Hollywood Ending
review by
Cynthia Fuchs, 3 May 2002
Reinvention
In show business, survival depends on serial
reinvention. Those celebrities who have perfected the routine are
legendary for it -- Madonna, Michael Jackson, Steven Spielberg (from
Jaws to Private Ryan). Others are equally famous for
always seeming consistent, if not tedious, like Mick Jagger or
Robert Altman, maybe. Ingeniously, the industry offers ego-massaging
wiggle room on both ends of this spectrum. Desire and delusion,
creativity and vanity: a little shake-and-stir, and voila!

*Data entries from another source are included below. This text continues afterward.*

/-- AON_POWER_LOSS (R485): both supplies are below 2.0 V. -/
def execAonPowerLoss (s : State) : Result :=
  if !s.pwr.aon then .next s
  else
    let s := if s.pwr.powered then s.mainOff 1 false else s
    .next (s.aonClear.modPwr fun p => { p with aon := false, asleep := false, downIn := 0 })

/-- AON_POWER_UP (R485): from VSYS or VBAK; the RTC counter and the keep store read zero, and aon_por is set. -/
def execAonPowerUp (onVbak : Bool) (s : State) : Result :=
  if s.pwr.aon then .next s
  else
    let s := (s.aonClear.put PWR_STATUS.on_vbak (b2n onVbak)).put PWR_STATUS.mode 1
    .next (s.modPwr fun p => { p with aon := true, downIn := 0 })

/-! ### Shutdown -/

/-- The next multiple of 65,536 above a counter, to be written to the store (R314, R344, R488 step 5). -/
def nextMultiple (v : Nat) : Nat := (v / 65536 + 1) * 65536

/-- Steps 1 to 6 of the orderly shutdown (R488), with the RTC edge of its time relation: what it stops is lost at the reset
that follows, and what it saves is saved. -/
def State.shutdownSteps (s : State) (rtc : Nat) : State :=
  let s := (s.writeRelation rtc (s.edgeAfter s.ltu.now)).nextFree
  let s := s.modNav fun n => { n with seqNv := nextMultiple n.seq % 2 ^ 32 }
  let s := s.modSnap fun n => { n with counterNv := nextMultiple n.counter % 2 ^ 64 }
  s.endDebug.zeroiseSts

/-- The cause of a shutdown shows: PFAIL_N low, or VSYS below 2.95 V (R487). -/
def State.powerFails (s : State) (pfail : Bool) : State := if pfail then s.flag PWR_STATUS.pfail else s.put PWR_STATUS.vsys_ok 0

/-- SHUTDOWN_START (R487 to R490): the whole orderly shutdown, which always runs to its end. -/
def execShutdownStart (pfail : Bool) (rtc : BitVec 48) (s : State) : Result := whileLive s fun s =>
  let s := (s.powerFails pfail).shutdownSteps rtc.toNat
  .next (((s.modeEvent 1 s.mode 4).mainOff 1 true).flag PWR_EVENT.shutdown)

/-- MAIN_POWER_START (R490): PFAIL_N high and VSYS above 3.00 V for 10 ms. DORMANT and PARKED wait for a wake instead. -/
def execMainPowerStart (s : State) : Result :=
  if !s.pwr.aon || s.pwr.powered || s.pwr.asleep then .next s
  else .next (((s.put PWR_STATUS.pfail 0).flag PWR_STATUS.vsys_ok).modPwr fun p => { p with powered := true })

/-- RAIL_FAULT (R481): no orderly shutdown. -/
def execRailFault (s : State) : Result :=
  if !s.pwr.powered then .next s
  else .next (((s.mainReset false).put PWR_STATUS.rails_ok 0).flag PWR_EVENT.rail_fault)

/-- EXT_RESET (R481): SYS_RST_N low. -/
def execExtReset (s : State) : Result :=
  if !s.pwr.powered then .next s
  else .next (((s.mainReset false).flag PWR_EVENT.ext_reset).modPwr fun p => { p with sysRst := true })

/-- EARLY_PFAIL (R611): before the release of the reset no shutdown runs; the device waits for the start condition. -/
def execEarlyPfail (pfail : Bool) (s : State) : Result :=
  if !s.pwr.powered || !s.pwr.inReset then .next s
  else .next ((s.powerFails pfail).mainOff 1 s.pwr.orderly)

/-- FROZEN_PFAIL (R491): the monitor zeroises the session keys and closes debug access; the frozen state is lost. -/
def execFrozenPfail (s : State) : Result :=
  if !s.frozen then .next s
  else .next (((s.flag PWR_STATUS.pfail).mainOff 1 false).flag PWR_EVENT.frozen_loss)

/-! ### Start and boot -/

/-- Whether a schedule entry's preset, quantisation and length need so many gleaner bays (R330). -/
def entryBays (e : Schedule) (x : Preset) : Nat :=
  divUp (2128 + divUp (divUp (e.lengthMs * 3600000) (x.a * x.b) + 1) (perWord e.quant)) bayWords

/-- The next instant of a schedule entry at or after a time (R346). -/
def Schedule.next (e : Schedule) (now : Time) : Time := gridFrom (e.firstSec * second) (e.periodS * second) now

/-- The enabled entries that fall on an entry's next instant, in ascending number (R348). -/
def State.sameInstant (s : State) (entry : Nat) : List Nat :=
  let at' (i : Nat) : Time := (vget ({} : Schedule) s.snap.schedule i).next s.ltu.now
  (List.range 8).filter fun i => (vget ({} : Schedule) s.snap.schedule i).enable && at' i == at' entry

/-- The control pair prepares a scheduled capture (R504): the GNSS chain, the entry's preset on LANE_0, the gleaner's bays
from BAY_0, and the capture armed on firmware trigger 24, which fires at the entry's instant. Of several entries of one instant
the lowest runs, and the others are missed and counted (R348). DESIGN CHOICE of lane, bays and trigger: log entry 21. -/
def State.prepareCapture (s : State) (entry : Nat) : State :=
  let n := (s.sameInstant entry).headD entry
  let s := s.tally 12 ((s.sameInstant entry).length - 1)
  let e := vget {} s.snap.schedule n
  match presetOf e.preset with
  | none => s
  | some x =>
    let s := ((s.flag FE_CTRL.gnss_en).startChain.programPreset 0 x).laneEnable 0
    let s := s.each (List.range (entryBays e x)) fun s b => s.put (BAY_OWNER.owner_id b) 0x09
    let s := (s.setTrigTime 24 (e.next s.ltu.now)).armTrigger 24
    let c : Capture := { req := none, entry := n, lanes := [0], quant := e.quant, lengthMs := e.lengthMs, trigger := 24
                         firstBay := 0, armedAt := s.ltu.now }
    s.modSnap fun k => { k with capture := some c }

/-- PRES_STRAP as sampled at the release of the main-domain reset (R518, R522): honoured in BLANK and PROVISIONED. -/
def State.strapAt (s : State) (strap : Bool) : State :=
  let s := (s.put SEC_STATE.strap (b2n strap)).modSec fun c => { c with strapPin := strap }
  if strap && decide (s.lifecycle ≤ 1) then
    (((s.flag SEC_STATE.strap_honoured).flag SEC_PRES.window).flag SEC_PRES.via_strap).openDebug scopeFull
  else s

/-- The event that the boot will form (R581): cause and previous mode. -/
def bootCause (downIn : Nat) : Nat × Nat := if downIn == 2 || downIn == 3 then (downIn, 2) else (downIn, 5)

reinvention starts to resemble cunning consistency, while sameness
looks like a more discreet transformation.
Perhaps the
premiere practitioner of this self-image sleight-of-hand is Woody
Allen. Surely, one of Allen's enduring appeals is his willingness to
showcase his phobias, distastes, and petty concerns on one hand, and
his arrogance and contempt on the other. All this while his refusal
to participate in the business as such has made him, simultaneously,
an admirable renegade and difficult personality. (We won't even get
into his personal life: the heart wants what the heart wants, etc.)
Allen's dilemma
is familiar: most simplistically, he's caught between the business
and art of movies. And despite his persistent fretting about this
dilemma, he's made a lot of movies, thirty-one in thirty-four years.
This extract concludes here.